Why creative beats budget
The traditional approach to the same goal (increase inbound leads) would have been to spend more on Google Ads. For the automotive industry, cost per click on glass repair keywords ranges from $15 to $40 depending on the market. A monthly budget of $2,000 buys 50 to 130 clicks, of which maybe 20% convert to a form submission. That produces 10 to 26 leads per month, at a cost of $77 to $200 per lead.
The entertainment campaign produced leads at a fraction of that cost because the content itself was cheap to produce (phone camera, existing staff, real job sites), the distribution was organic (no paid promotion), and the affiliate partnerships multiplied reach without multiplying cost. The leads were also warmer. A prospect who discovered the company through an entertaining video and a trusted referral arrives with brand awareness and positive sentiment already established. A prospect who clicked a search ad arrives with nothing except the intent to compare prices.
The limitation of the creative approach is that it does not scale linearly. Doubling the ad budget doubles the clicks (roughly). Doubling the creative effort does not double the views. Viral content is unpredictable. But the creative approach compounds in ways that paid ads do not. The video content remains discoverable on social platforms long after the campaign ends. The affiliate partnerships generate referrals continuously. The brand awareness persists even when the marketing team is not actively promoting.
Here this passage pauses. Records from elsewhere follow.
/-- The effect is complete: of the head and of the entries served with it, in queue order, all with the data that was read; then the
fills (R91, R95, R106, R107). -/
def State.crownFinish (s : State) (w line : Nat) (e : LineEntry) : Bool × State :=
  if !(s.alive e.wbMem).isEmpty then (false, s)
  else
    let all := e :: ((s.served w line).drop 1).map (fun x => { x with got := e.got, bad := e.bad })
    let s := all.foldl (fun (s : State) x => s.entryServed w line x) s
    let s := if e.op = .resync then s.resyncCopied w line else s
    let ts := (all.filterMap LineEntry.fills).eraseDups
    let s := ts.foldl (fun (s : State) t => s.brimSend { tile := t, kind := .fill, w := w, line := line, data := e.got.getD 0 }) s
    let wait := ((ts ++ (all.filter (·.placed)).map (·.tile)).eraseDups).filter (fun t => s.brimPending t w line)
    if wait.isEmpty then s.crownEnd w line else (false, s.setHead w line { e with stage := .fill, brims := wait })

/-- Writes are issued and awaited (R107). -/
def State.crownWrites (s : State) (w line : Nat) (e : LineEntry) : Bool × State :=
  if !e.issued then
    -- a departed owner's line is poisoned; a line that another entry has changed meanwhile is not
    let d := s.dirEntry w line
    if e.op = .poison && !(d.state = .x && (e.bad || s.hasDeparted w d.owner)) then s.crownEnd w line
    else match s.crownIssue w line e with
      | none => (false, s)
      | some r => (true, r.2.setHead w line { e with issued := true, mem := r.1 })
  else if !(s.alive e.mem).isEmpty then (false, s)
  else s.crownFinish w line e

/-- One move of the head entry of a line's queue. -/
def State.crownMove (s : State) (w line : Nat) : Bool × State :=
  match s.lineQ w line with
  | [] => (false, s)
  | e :: _ =>
    match e.stage with
    | .waiting => s.crownStart w line e
    | .dir => if (s.alive e.mem).isEmpty then s.crownDirBad w line { e with mem := [] } else (false, s)
    | .snoop => s.crownSnoops w line e
    | .brimOwn | .brimFwd => s.crownBrimWait w line e
    | .mem => s.crownMemWait w line e
    | .inv => s.crownInv w line e
    | .copy => s.crownCopy w line e
    | .write => s.crownWrites w line e
    | .together => (false, s)
    | .fill => if e.brims.any (fun t => s.brimPending t w line) then (false, s) else s.crownEnd w line

/-- The head entry goes on, `n` moves at most. -/
def State.crownLoop (s : State) (w line : Nat) : Nat → State
  | 0 => s
  | n + 1 =>
    let r := s.crownMove w line
    if r.1 then r.2.crownLoop w line n else r.2

/-- The head entry goes as far as it can without another event, under the generation that decoded it (R21). -/
def State.crownRun (s : State) (w line n : Nat) : State :=
  match s.lineQ w line with
  | [] => s
  | e :: _ => if e.gen == s.genNum then s.crownLoop w line n else s.under e.gen (fun s => s.crownLoop w line n)

/-- Moves that one event can bring about, at most. -/
def crownFuel : Nat := 64

/-- CROWN_ENTRY_SERVE (R91, R106): the head entry of a line's queue is served, with those that R106 serves together with it, or goes on
where it waited for a credit, a multicast slot, a tracker entry or a lost request. -/
def execCrownEntryServe (w : WinIx) (line : BitVec 36) (s : State) : Host.Outcome State Fault Refusal :=
  .next (if s.hubHeld then s
    else (((List.range 4).foldl (fun (s : State) t => s.pumpBrim t) s).sendLateAcks).crownRun w line.toNat crownFuel)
The operational infrastructure
The campaign would have failed without operational support. Every lead that came in through the entertainment content or affiliate partnerships needed to enter the same pipeline as every other lead. The company already had a quoting workflow that handled inbound inquiries. The campaign simply increased the volume flowing into that workflow.
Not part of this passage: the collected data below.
-- ==== Sys2Proof/Machine/Cores.lean ====
section
/-!
DEFINITION. Accesses of the service cores (R145-R148, R151-R157, R160, R386, R391, R463).
-/
namespace Sys2Proof.Machine

/-! ### Checks -/

/-- Causes of a core's exceptions, as State keeps the latest: 0 any other, 1 region fault, 2 alignment. -/
def causeRegion : Nat := 1
/-- Alignment exception of LDRES and STCOND (R151). -/
def causeAlign : Nat := 2

/-- ACCESS code of a core's access (R449). -/
def needCode (n : Needs) : Nat := if n.exec then 4 else if n.read && n.write then 3 else if n.write then 2 else 1

/-- A refusal by core c's region unit (R391): a precise exception and a first-error record. -/
def State.coreFault (s : State) (c : Nat) (n : Needs) (a : Nat) (g : GFault) : State :=
  (s.raise (568 + c) 1 1 false
    { master := 0x70 + c, access := needCode n, addr := some g.addr, detail := s.guardDetail g a 0 }).coreException c causeRegion

/-- Check bits that a diagnostic has inverted are read with an access (R463): the core's cache (E568+c codes 0x04 and 0x05), the region
unit, whose parity has no code, and the cluster SRAM on a cluster read (E572). -/
def State.coreEcc (s : State) (c a : Nat) (reads : Bool) : State :=
  let s := (s.ecc (568 + c) 0 4 5 3).2
  let s := (s.injFire (568 + c) 1).2
  match coreSpace a with
  | .sram _ => if reads then (s.ecc 572 0 1 2 3).2 else s
  | _ => s

/-- An access goes on unless an uncorrectable error in its memory has just reset the hub (R454). -/
def State.ifUp (s : State) (f : State → State) : State := if s.hubHeld then s else f s

/-! ### Loads and stores -/

/-- A load's value has come. -/
def State.setRd (s : State) (c v : Nat) : State := s.updCore c (fun x => { x with rd := v })

/-- A fabric load or fetch: the core's own stores to its bytes go first (R147); each piece is a request of its own (R151). A core
with 16 loads outstanding waits. -/
def State.fabricLoad (s : State) (c a n tag : Nat) : State :=
  let ps := accessPieces a n
  if 16 < (s.coreAt c).loads + ps.length then s
  else
    let s := (s.drainOverlap c a n).updCore c (fun x => { x with loads := x.loads + ps.length, rd := if tag == fetchTag then x.rd else 0 })
    ps.foldl (fun (s : State) p => s.coreIssue c (a + p.1) p.2 false 0 p.1 n tag) s

/-- Room for one more store: the oldest leaves a full buffer. -/
def State.bufRoom (s : State) (c : Nat) : State :=
  match (s.coreAt c).buf with
  | b :: l => if 32 ≤ l.length + 1 then s.performStore c b else s
  | [] => s

/-- One piece of a store enters the buffer (R148). -/
def State.bufStore (s : State) (c a n data : Nat) (fabric : Bool) : State :=
  let s := s.bufRoom c
  let b : BufStore := { id := s.ord.nextStore, addr := a, bytes := n, data := data, fabric := fabric }
  ({ s with ord := { s.ord with nextStore := s.ord.nextStore + 1 } } : State).updCore c (fun x => { x with buf := x.buf ++ [b] })

/-- The core holds a reservation on the granule of an address, or has asked for one (R154, R158). -/
def State.holdsGranule (s : State) (c a : Nat) : Bool :=
  (match (s.coreAt c).resv with
    | some r => r.granule == a / 64
    | none => false)
  || (match (s.coreAt c).resPend with
    | some (r, held) => held && r.granule == a / 64
    | none => false)

/-- A plain store (R148, R151): its pieces enter the buffer; a store to the core's reserved granule ends its reservation
(R156). -/
def State.coreStore (s : State) (c a n data : Nat) (fabric : Bool) : State :=
  let s := if s.holdsGranule c a || s.holdsGranule c (a + n - 1) then s.clearResv c else s
  (accessPieces a n).foldl (fun (s : State) p => s.bufStore c (a + p.1) p.2 (sliceBytes data p.1 p.2) fabric) s

/-- A device access (R6, R151): performed at once, as written. -/
def State.coreDevice (s : State) (c : CoreIx) (op : CoreOp) (die off n : Nat) : State :=
  match op with
  | .store v => s.csrSet (.core c) die off n v.toNat
  | _ =>
    let r := s.csrGet (.core c) die off n
    r.2.setRd c r.1

/-- What an access needs (R376). -/
def coreNeeds : CoreOp → Needs
  | .load | .loadLate | .perform => { read := true }
  | .store _ => { write := true }
  | .fetch => { exec := true }

/-- A checked access is performed or enters the buffer. -/
def State.corePerform (s : State) (c : CoreIx) (op : CoreOp) (a n : Nat) : State :=
  match coreSpace a, op with
  | .csr die off, _ => s.coreDevice c op die off n
  | .sram _, .load => let s := s.performOverlap c a n; s.setRd c (Memory.read (s.coreSram c) a n)
  | .sram _, .loadLate =>
    if 16 ≤ (s.coreAt c).loads then s
    else (s.performOverlap c a n).updCore c (fun x => { x with loads := x.loads + 1, late := x.late ++ [(a, n)] })
  | .sram _, .store v => (s.performOverlap c a n).coreStore c a n v.toNat false
  | .sram _, .fetch => s
  | _, .perform => s
  | _, .load | _, .loadLate => s.fabricLoad c a n 0
  | _, .store v => s.coreStore c a n v.toNat true
  | _, .fetch => s.fabricLoad c a n fetchTag

/-- CORE_MEMORY_ACCESS (R147, R148, R151, R391): a plain load, store or instruction fetch; a load of cluster memory is performed at once or
later. A core that a barrier holds, or that is in reset or contained, performs none. -/
def execCoreMemoryAccess (c : CoreIx) (op : CoreOp) (addr : Word64) (nbytes : Fin 9) (s : State) : Host.Outcome State Fault Refusal :=
  let s := s.settleBar c
  let a := addr.toNat
  let n := nbytes.val
  if op = .perform then .next (s.performLoad c)
  else if n == 0 || !s.coreRuns c then .next s
  else match s.coreCheck c (coreNeeds op) a n with
    | some g => .next (s.coreFault c (coreNeeds op) a g)
    | none => .next ((s.coreEcc c a (match op with | .store _ => false | _ => true)).ifUp (fun s => s.corePerform c op a n))

/-! ### LDRES and STCOND (R154-R157) -/

/-- Window whose lines take reservations: ACTIVE, DEGRADED or RESYNC. -/
def State.resWindow (s : State) (w : Nat) : Bool := decide (2 ≤ s.o (K.STATE w)) && decide (s.o (K.STATE w) ≤ 4)

/-- A conditional request of core c for its window line at the crown (R154, R157). -/
def State.coreCond (s : State) (c a n w off : Nat) (write : Bool) (data : Nat) : State :=
  let line := off / 64
  let t : Txn := { purpose := .core, master := 0x70 + c, port := 0xFF, agent := agentCore c, dest := 0xFF, write := write,
                   addr := a, bytes := n, data := data, cls := .coh, line := n, view := a, blame := s.windowPort w }
  let r := s.newTxn t
  r.2.toCrown w line { r.2.hubEntry r.1 t with cond := true }

/-- LDRES on memory that it may read. -/
def State.loadReserve (s : State) (c : CoreIx) (a n : Nat) : State :=
  match coreSpace a with
  | .sram _ =>
    let s := ((s.performOverlap c a n).clearResv c).updCore c (fun x => { x with resv := some { granule := a / 64, fabric := false } })
    s.setRd c (Memory.read (s.coreSram c) a n)
  | .window w off =>
    if !s.resWindow w then s.fabricLoad c a n 0
    else if 16 < (s.coreAt c).loads + 1 then s
    else
      let s := ((s.drainOverlap c a n).clearResv c).updCore c (fun x =>
        { x with loads := x.loads + 1, rd := 0, resPend := some ({ granule := a / 64, fabric := true, w := w, line := off / 64 }, true) })
      s.coreCond c a n w off false 0
  | _ => s.corePerform c .load a n

/-- LDRES (R154, R155): 4 or 8 bytes; misaligned, an alignment exception (R151). -/
def execLdres (c : CoreIx) (addr : Word64) (eight : Bool) (s : State) : Host.Outcome State Fault Refusal :=
  let s := s.settleBar c
  let a := addr.toNat
  let n := if eight then 8 else 4
  if !s.coreRuns c then .next s
  else if a % n ≠ 0 then .next (s.coreException c causeAlign)
  else match s.coreCheck c { read := true } a n with
    | some g => .next (s.coreFault c { read := true } a g)
    | none => .next ((s.coreEcc c a true).ifUp (fun s => s.loadReserve c a n))

/-- A conditional store to the cluster SRAM that succeeds: it is performed at one moment, after the core's own older stores to
its bytes. -/
def State.condSram (s : State) (c a n data : Nat) : State :=
  let s := ((s.performOverlap c a n).drainOverlap c a n).setRd c 0
  let s : State := { s with ord := { s.ord with sram := Memory.write s.ord.sram a n data } }
  s.dropCluster (a / 64) c

/-- STCOND on memory that it may write (R155, R157): the reservation is cleared, whatever the result. -/
def State.storeCond (s : State) (c : CoreIx) (a n data : Nat) : State :=
  let held := s.holdsGranule c a
  match coreSpace a with
  | .sram _ => if held then (s.clearResv c).condSram c a n data else (s.clearResv c).setRd c 1
  | .window w off =>
    if !s.resWindow w then (s.clearResv c).setRd c 2
    else if !held then (s.clearResv c).setRd c 1
    else ((s.drainOverlap c a n).updCore c (fun x =>
      { x with resv := none, resPend := x.resPend.map (fun r => (r.1, false)) })).coreCond c a n w off true data
  | _ => (s.clearResv c).setRd c 2

/-- STCOND (R157): 0 stored, 1 not held, 2 no reservations there. -/
def execStcond (c : CoreIx) (addr : Word64) (eight : Bool) (data : Word64) (s : State) : Host.Outcome State Fault Refusal :=
  let s := s.settleBar c
  let a := addr.toNat
  let n := if eight then 8 else 4
  let need : Needs := { read := true, write := true }
  if !s.coreRuns c then .next s
  else if a % n ≠ 0 then .next (s.coreException c causeAlign)
  else match s.coreCheck c need a n with
    | some g => .next (s.coreFault c need a g)
    | none => .next ((s.coreEcc c a false).ifUp (fun s => s.storeCond c a n (data.toNat % 2 ^ (8 * n))))

end Sys2Proof.Machine
end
This is the hidden requirement of creative marketing: the operational backend must be ready before the campaign launches. If the entertainment content generates 200 inquiries in a week and the quoting process can only handle 50, the other 150 become lost leads and negative experiences. The company's investment in automation (automated quote follow-up, appointment reminders, review requests) meant that the increased volume was handled without additional headcount.
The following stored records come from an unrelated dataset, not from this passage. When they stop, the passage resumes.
-- ==== Sys2Proof/Certificates/Slice0/Obligations.lean ====
section
/-!
DEFINITION. The statements about the model.
-/
open Sys2Proof Sys2Proof.Machine

/-- A step runs the command at the front of the queue (R1 (00 Scope), log entries 7 and 10). -/
def Obligations.StepRunsFrontCommand : Prop :=
  ∀ (c : Instr) (s : State) (rest : List Instr), s.pending = c :: rest → step s = exec c { s with pending := rest }

/-- Acknowledging, clearing and releasing an event block (R450, R452, R447, R455, R481). -/
def Obligations.EventBlockAcknowledged : Prop :=
  (∀ (sess : SessRef) (n : EventIx) (v : Byte) (s u : State), s.accepts sess (K.EVT_ACK n) 1 v.toNat u →
    (6 ≤ u.tm.item ∨ (u.blk n).timer = none) → (u.blk n).isHot 0 u.now = false →
    exec (.evtAck sess n v) s
      = .next ((u.setBlk n { u.blk n with pending := false, timer := none }).emit .answer sess [0, 0]))
  ∧ (∀ (via : CsrVia) (n : EventIx) (s : State), s.csrOpen via (blockDie n) = true →
    (6 ≤ s.tm.item ∨ (s.blk n).timer = none) → (s.blk n).isHot 0 s.now = false →
    exec (.pendingAck via n) s = .next (s.setBlk n { s.blk n with pending := false, timer := none }))
  ∧ (∀ (via : CsrVia) (n : EventIx) (t : Nat) (s : State), s.csrOpen via (blockDie n) = true →
    6 ≤ s.tm.item → (s.blk n).timer = some t → (s.blk n).isHot 0 s.now = true →
    exec (.pendingAck via n) s = .next (s.setBlk n { s.blk n with timer := some (s.c (K.ESC_TICKS n)), timerAt := s.now }))
  ∧ (∀ (via : CsrVia) (n : EventIx) (s : State), s.csrOpen via (blockDie n) = true →
    exec (.ferValidRelease via n) s
      = .next (s.setBlk n { s.blk n with ferValid := (s.blk n).ferValid && (s.blk n).isHot 7 s.now }))
  ∧ (∀ (via : CsrVia) (n : EventIx) (s : State), s.csrOpen via (blockDie n) = true → (s.blk n).cls = 1 →
    (s.blk n).isHot 3 s.now = false →
    exec (.clr via n) s = .next (s.setBlk n
      { (s.blk n).leave s.now with clearedAt := s.now, clearedTick := s.tm.ticks, lifted := some (s.blk n).lift }))
  ∧ (∀ (via : CsrVia) (n : EventIx) (s : State), s.csrOpen via (blockDie n) = true → (s.blk n).cls = 2 →
    (s.blk n).cause = true → exec (.clr via n) s = .next (s.setBlk n { s.blk n with clrRefused := true }))
  ∧ (∀ (sess : SessRef) (n : EventIx) (v : Byte) (s u : State), s.accepts sess (K.EVT_CLEAR n) 1 v.toNat u → (u.blk n).cls = 1 →
    (u.blk n).isHot 3 u.now = false →
    exec (.evtClear sess n v) s = .next ((u.setBlk n
      { (u.blk n).leave u.now with clearedAt := u.now, clearedTick := u.tm.ticks, lifted := some (u.blk n).lift }).emit
        .answer sess [0, 0]))
  ∧ (∀ (sess : SessRef) (n : EventIx) (v : Byte) (s u : State), s.accepts sess (K.EVT_CLEAR n) 1 v.toNat u → (u.blk n).cls = 2 →
    (u.blk n).cause = true →
    exec (.evtClear sess n v) s
      = .next ((u.setBlk n { u.blk n with clrRefused := true }).emit .answer sess [0x0501, 0]))
  ∧ (∀ (sess : SessRef) (v : Byte) (s u : State), s.accepts sess K.SAFE_EXIT 1 v.toNat u → u.ev.safe = true →
    ∃ t, exec (.safeExit sess v) s = .next t ∧ t.ev.safe = false ∧ t.o K.SAFE_STATE = 0 ∧ t.o K.START_PHASE = 7
      ∧ (t.blk 589).cause = false ∧ t.st.hubCauses = u.st.hubCauses.filter (· ≠ 0x13)
      ∧ t.out = { kind := .answer, dst := sess, args := [0, 0] } :: u.out)
  ∧ (∀ (sess : SessRef) (v : Byte) (s u : State), s.accepts sess K.SAFE_EXIT 1 v.toNat u → u.ev.safe = false →
    exec (.safeExit sess v) s = .next (u.emit .answer sess [0x0501, 0]))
What to build before running a creative campaign
The pipeline. Every lead from every channel must enter the same system with the same follow-up cadence. If the campaign generates leads through DMs, comments, form submissions, and partner referrals, each entry point needs to route to the same pipeline.
The follow-up. Creative campaigns generate interest, not intent. A viewer who follows the account after watching an entertaining video is interested but not ready to buy. The follow-up sequence needs to nurture that interest over time, not immediately push for conversion. Provide value (tips on glass care, seasonal maintenance reminders) before asking for the sale.
The measurement. Define success before launching. If the goal is brand awareness, measure reach, engagement rate, and follower growth. If the goal is lead generation, measure form submissions, DMs received, and partner referral conversions. If the goal is revenue, measure pipeline value attributed to campaign-sourced leads. Do not measure reach when the goal is revenue, or revenue when the goal is reach.
The partners. Identify three to five businesses that share your customer profile without competing on your service. Approach them with a specific, low-effort proposal: "We will promote your business to our customers if you promote ours to yours." No revenue share. No contracts. A handshake and a shared link. The partnership works because it costs nothing and produces warm referrals that neither business could generate alone.